Investors betting on U.S. economic weakness have driven the yield on 10-year Treasury notes down to 2.25%, from 2.5% on May 1, as the U.S-China trade war escalated. That’s deepened the inversion of the yield curve, which has heralded oncoming recessions in the past. Interest-rate futures fully price a Fed cut by the end of the year.

U.S. central bankers next meet June 18-19. Clarida, like Chairman Jerome Powell, described a recent dip in inflation as “transitory.”

Clarida said that mounting risks, not just disappointing incoming economic data, could be a trigger for the Fed to cut rates if it felt the need to act preemptively, with inflation already below the central bank’s 2 percent target. The Fed’s preferred price index, minus food and energy, rose 1.6% for the 12 months through March, and analysts expect the same number from the April report due Friday.

Clarida Opens Door to Fed Rate Cut If the Economic Outlook Dims

That said, his comments, which emphasized a “very constructive” baseline outlook with solid growth and a strong labor market, made no direct reference to the trade dispute.
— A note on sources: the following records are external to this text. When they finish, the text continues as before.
-- ==== Sys2Proof/Machine/Core.lean ====
section
/-! DEFINITION. The machine for the host. -/

def Sys2Proof.core : Host.Core :=
  { State := Sys2Proof.Machine.State, Fault := Sys2Proof.Machine.Fault,
    Refusal := Sys2Proof.Machine.Refusal, step := Sys2Proof.Machine.step, reset := Sys2Proof.Machine.State.reset }
end

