/-- R199, R61: FADD, FSUB, FMUL, FFMA and their binary64 forms deliver the exact sum, difference, product or A × B + C, rounded
once under VAR; a NaN operand is delivered quiet, an invalid operation as the default NaN. R200, R201: FMIN, FMAX, DMIN and
DMAX deliver the smaller or greater operand under the NaN rule of MOD; FCMP and DCMP combine under MOD the old predicate with
the outcome of their relation code on less, equal, greater or unordered, a code of 8 or more holding of unordered operands
too. R202, R203: the reciprocals, roots and elementary functions write the value that the device's tables give within the
bounds of R202, the same for the same operand (AccuracyBounds_result states the bounds; the free part is Config's, log 12). R204,
R205: the packed words act on both 16-bit elements of the format that MOD names, each rounded once; IDOT4 adds to C the
products of the four byte pairs, held to the range with MOD = 1. -/
def Obligations.FloatWords_result : Prop :=
  ((∀ w, WritesReg (.faddT w) 0x60 (.t w) 1 (fun v => ofCodes tyF32 (fun i =>
    f32.result v.h.var [v.flA tyF32 i, v.flB tyF32 i]
      (FV.add (v.h.var = 3) (f32.dec (v.flA tyF32 i)) (f32.dec (v.flB tyF32 i)))))) ∧
  (∀ w, WritesReg (.faddI w) 0x80 (.i w) 1 (fun v => ofCodes tyF32 (fun i =>
    f32.result v.h.var [v.flA tyF32 i, v.flB tyF32 i]
      (FV.add (v.h.var = 3) (f32.dec (v.flA tyF32 i)) (f32.dec (v.flB tyF32 i)))))) ∧
  (∀ w, WritesReg (.fsub w) 0x61 (.t w) 1 (fun v => ofCodes tyF32 (fun i =>
    f32.result v.h.var [v.flA tyF32 i, v.flB tyF32 i]
      (FV.add (v.h.var = 3) (f32.dec (v.flA tyF32 i)) (f32.dec (v.flB tyF32 i)).negate)))) ∧
  (∀ w, WritesReg (.fmulT w) 0x62 (.t w) 1 (fun v => ofCodes tyF32 (fun i =>
    f32.result v.h.var [v.flA tyF32 i, v.flB tyF32 i] ((f32.dec (v.flA tyF32 i)).mul (f32.dec (v.flB tyF32 i)))))) ∧
  (∀ w, WritesReg (.fmulI w) 0x81 (.i w) 1 (fun v => ofCodes tyF32 (fun i =>
    f32.result v.h.var [v.flA tyF32 i, v.flB tyF32 i] ((f32.dec (v.flA tyF32 i)).mul (f32.dec (v.flB tyF32 i)))))) ∧
  (∀ w, WritesReg (.ffmaT w) 0x63 (.t w) 1 (fun v => ofCodes tyF32 (fun i =>
    f32.result v.h.var [v.flA tyF32 i, v.flB tyF32 i, v.flC tyF32 i]
      (FV.add (v.h.var = 3) ((f32.dec (v.flA tyF32 i)).mul (f32.dec (v.flB tyF32 i))) (f32.dec (v.flC tyF32 i)))))) ∧
  (∀ w, WritesReg (.ffmaI w) 0x82 (.i w) 1 (fun v => ofCodes tyF32 (fun i =>
    f32.result v.h.var [v.flA tyF32 i, v.flB tyF32 i, v.flC tyF32 i]
      (FV.add (v.h.var = 3) ((f32.dec (v.flA tyF32 i)).mul (f32.dec (v.flB tyF32 i))) (f32.dec (v.flC tyF32 i)))))) ∧
  (∀ w, WritesReg (.daddT w) 0x70 (.t w) 2 (fun v => ofCodes tyF64 (fun i =>
    f64.result v.h.var [v.flA tyF64 i, v.flB tyF64 i]
      (FV.add (v.h.var = 3) (f64.dec (v.flA tyF64 i)) (f64.dec (v.flB tyF64 i)))))) ∧
  (∀ w, WritesReg (.daddI w) 0x86 (.i w) 2 (fun v => ofCodes tyF64 (fun i =>
    f64.result v.h.var [v.flA tyF64 i, v.flB tyF64 i]
      (FV.add (v.h.var = 3) (f64.dec (v.flA tyF64 i)) (f64.dec (v.flB tyF64 i)))))) ∧
  (∀ w, WritesReg (.dmulT w) 0x71 (.t w) 2 (fun v => ofCodes tyF64 (fun i =>
    f64.result v.h.var [v.flA tyF64 i, v.flB tyF64 i] ((f64.dec (v.flA tyF64 i)).mul (f64.dec (v.flB tyF64 i)))))) ∧
  (∀ w, WritesReg (.dmulI w) 0x87 (.i w) 2 (fun v => ofCodes tyF64 (fun i =>
    f64.result v.h.var [v.flA tyF64 i, v.flB tyF64 i] ((f64.dec (v.flA tyF64 i)).mul (f64.dec (v.flB tyF64 i)))))) ∧
  (∀ w, WritesReg (.dfma w) 0x72 (.t w) 2 (fun v => ofCodes tyF64 (fun i =>
    f64.result v.h.var [v.flA tyF64 i, v.flB tyF64 i, v.flC tyF64 i]
      (FV.add (v.h.var = 3) ((f64.dec (v.flA tyF64 i)).mul (f64.dec (v.flB tyF64 i))) (f64.dec (v.flC tyF64 i))))))) ∧
  ((∀ w, WritesReg (.fminT w) 0x64 (.t w) 1 (fun v => ofCodes tyF32 (fun i =>
    minOrMax f32 false (w.h.mod = 1) (v.flA tyF32 i) (v.flB tyF32 i)))) ∧
  (∀ w, WritesReg (.fminI w) 0x83 (.i w) 1 (fun v => ofCodes tyF32 (fun i =>
    minOrMax f32 false (w.h.mod = 1) (v.flA tyF32 i) (v.flB tyF32 i)))) ∧
  (∀ w, WritesReg (.fmaxT w) 0x65 (.t w) 1 (fun v => ofCodes tyF32 (fun i =>
    minOrMax f32 true (w.h.mod = 1) (v.flA tyF32 i) (v.flB tyF32 i)))) ∧
  (∀ w, WritesReg (.fmaxI w) 0x84 (.i w) 1 (fun v => ofCodes tyF32 (fun i =>
    minOrMax f32 true (w.h.mod = 1) (v.flA tyF32 i) (v.flB tyF32 i)))) ∧
  (∀ w, WritesReg (.dmin w) 0x73 (.t w) 2 (fun v => ofCodes tyF64 (fun i =>
    minOrMax f64 false (w.h.mod = 1) (v.flA tyF64 i) (v.flB tyF64 i)))) ∧
  (∀ w, WritesReg (.dmax w) 0x74 (.t w) 2 (fun v => ofCodes tyF64 (fun i =>
    minOrMax f64 true (w.h.mod = 1) (v.flA tyF64 i) (v.flB tyF64 i)))) ∧
  (∀ w, WritesPred (.fcmpT w) 0x66 (.t w) (fun v => combine v.h.mod (v.th.pred w.vd.num)
    (known (relHolds w.vc.num ((f32.dec (v.flA tyF32 0)).rel (f32.dec (v.flB tyF32 0))) = true)))) ∧
  (∀ w, WritesPred (.fcmpI w) 0x85 (.i w) (fun v => combine v.h.mod (v.th.pred w.vd.num)
    (known (relHolds (bits w.imm 18 4) ((f32.dec (v.flA tyF32 0)).rel (f32.dec (w.imm % 2 ^ 18 * 2 ^ 14))) = true)))) ∧
  (∀ w, WritesPred (.dcmp w) 0x75 (.t w) (fun v => combine v.h.mod (v.th.pred w.vd.num)
    (known (relHolds w.vc.num ((f64.dec (v.flA tyF64 0)).rel (f64.dec (v.flB tyF64 0))) = true))))) ∧
  ((∀ w, WritesReg (.frcp w) 0x67 (.t w) 1 (fun v => ofCodes tyF32 (fun i => frcpVal (v.flA tyF32 i)))) ∧
  (∀ w, WritesReg (.frsq w) 0x68 (.t w) 1 (fun v => ofCodes tyF32 (fun i => frsqVal (v.flA tyF32 i)))) ∧
  (∀ w, WritesReg (.fsqrt w) 0x69 (.t w) 1 (fun v => ofCodes tyF32 (fun i => fsqrtVal w.h.var (v.flA tyF32 i)))) ∧
  (∀ w, WritesReg (.fexp2 w) 0x6A (.t w) 1 (fun v => ofCodes tyF32 (fun i => fexp2Val (v.flA tyF32 i)))) ∧
  (∀ w, WritesReg (.flog2 w) 0x6B (.t w) 1 (fun v => ofCodes tyF32 (fun i => flog2Val (v.flA tyF32 i)))) ∧
  (∀ w, WritesReg (.fsin w) 0x6C (.t w) 1 (fun v => ofCodes tyF32 (fun i => fsinVal (v.flA tyF32 i)))) ∧
  (∀ w, WritesReg (.fcos w) 0x6D (.t w) 1 (fun v => ofCodes tyF32 (fun i => fcosVal (v.flA tyF32 i)))) ∧
  (∀ w, WritesReg (.ftanh w) 0x6E (.t w) 1 (fun v => ofCodes tyF32 (fun i => ftanhVal (v.flA tyF32 i)))) ∧
  (∀ w, WritesReg (.drcp w) 0x76 (.t w) 2 (fun v => ofCodes tyF64 (fun i => drcpVal (v.flA tyF64 i))))) ∧
  ((∀ w, WritesReg (.pkadd w) 0x77 (.t w) 1 (fun v => let t := tyPacked w.h.mod; ofCodes t (fun i =>
    t.f.result v.h.var [v.flA t i, v.flB t i] (FV.add (v.h.var = 3) (t.f.dec (v.flA t i)) (t.f.dec (v.flB t i)))))) ∧
  (∀ w, WritesReg (.pksub w) 0x7A (.t w) 1 (fun v => let t := tyPacked w.h.mod; ofCodes t (fun i =>
    t.f.result v.h.var [v.flA t i, v.flB t i]
      (FV.add (v.h.var = 3) (t.f.dec (v.flA t i)) (t.f.dec (v.flB t i)).negate)))) ∧
  (∀ w, WritesReg (.pkmul w) 0x78 (.t w) 1 (fun v => let t := tyPacked w.h.mod; ofCodes t (fun i =>
    t.f.result v.h.var [v.flA t i, v.flB t i] ((t.f.dec (v.flA t i)).mul (t.f.dec (v.flB t i)))))) ∧
  (∀ w, WritesReg (.pkfma w) 0x79 (.t w) 1 (fun v => let t := tyPacked w.h.mod; ofCodes t (fun i =>
    t.f.result v.h.var [v.flA t i, v.flB t i, v.flC t i]
      (FV.add (v.h.var = 3) ((t.f.dec (v.flA t i)).mul (t.f.dec (v.flB t i))) (t.f.dec (v.flC t i)))))) ∧
  (∀ w, WritesReg (.pkmin w) 0x7B (.t w) 1 (fun v => let t := tyPacked w.h.mod; ofCodes t (fun i =>
    minOrMax t.f false false (v.flA t i) (v.flB t i)))) ∧
  (∀ w, WritesReg (.pkmax w) 0x7C (.t w) 1 (fun v => let t := tyPacked w.h.mod; ofCodes t (fun i =>
    minOrMax t.f true false (v.flA t i) (v.flB t i)))) ∧
  (∀ w, WritesReg (.idot4 w) 0x7D (.t w) 1 (fun v =>
    let acc : ITy := ⟨v.ty.sg, 32, 1⟩
    wrap 32 (held acc (w.h.mod = 1) (acc.val (v.v32 w.vc).toNat +
      ((List.range 4).map (fun i => laneVal v.ty (v.v32 w.va).toNat i * laneVal v.ty (v.v32 w.vb).toNat i)).sum)))))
“He didn’t go as far as to say that the pickup in downside risks now because of the trade-war intensification is enough for them to cut rates,” said Priya Misra, head of global rates strategy at TD Securities.

In his speech, Clarida cautioned that if data showed a “persistent shortfall” under the Fed’s 2% target, or signaled that “global economic and financial developments present a material downside risk to our baseline outlook,” the Federal Open Market Committee would take that into account as it weighed monetary policy.

Responding to questions from a moderator afterward, Clarida said he paid attention to the yield curve, which he said had witnessed some “brief” inversions, while also pinning the recent flattening on global financial developments.

Michael Gapen, chief U.S. economist at Barclays Plc in New York, said investors are flocking to Treasuries and other high-quality assets due to a breakdown in U.S.-China talks, which points to a longer trade war that will weigh on global growth prospects. The JPMorgan Global Manufacturing PMI stood at 50.3 last month, the lowest reading in three years.

Clarida said the U.S. central bank is closer to achieving its dual mandate of maximum employment and stable prices than any period in the past 20 years. The Fed’s mission now is also focused on sustaining those conditions, he said. That said, he noted that “indicators suggest that longer-term inflation expectations sit at the low end of a range that I consider consistent with our price-stability mandate.”

The Fed No. 2, who was appointed to the board by President Donald Trump, said fiscal policy played “an important role” in boosting growth last year and will continue to be supportive in 2019. He said the supply side of the economy, which he defined as employment, labor-force participation and productivity, “expanded faster than most forecasters outside and inside the Fed expected.”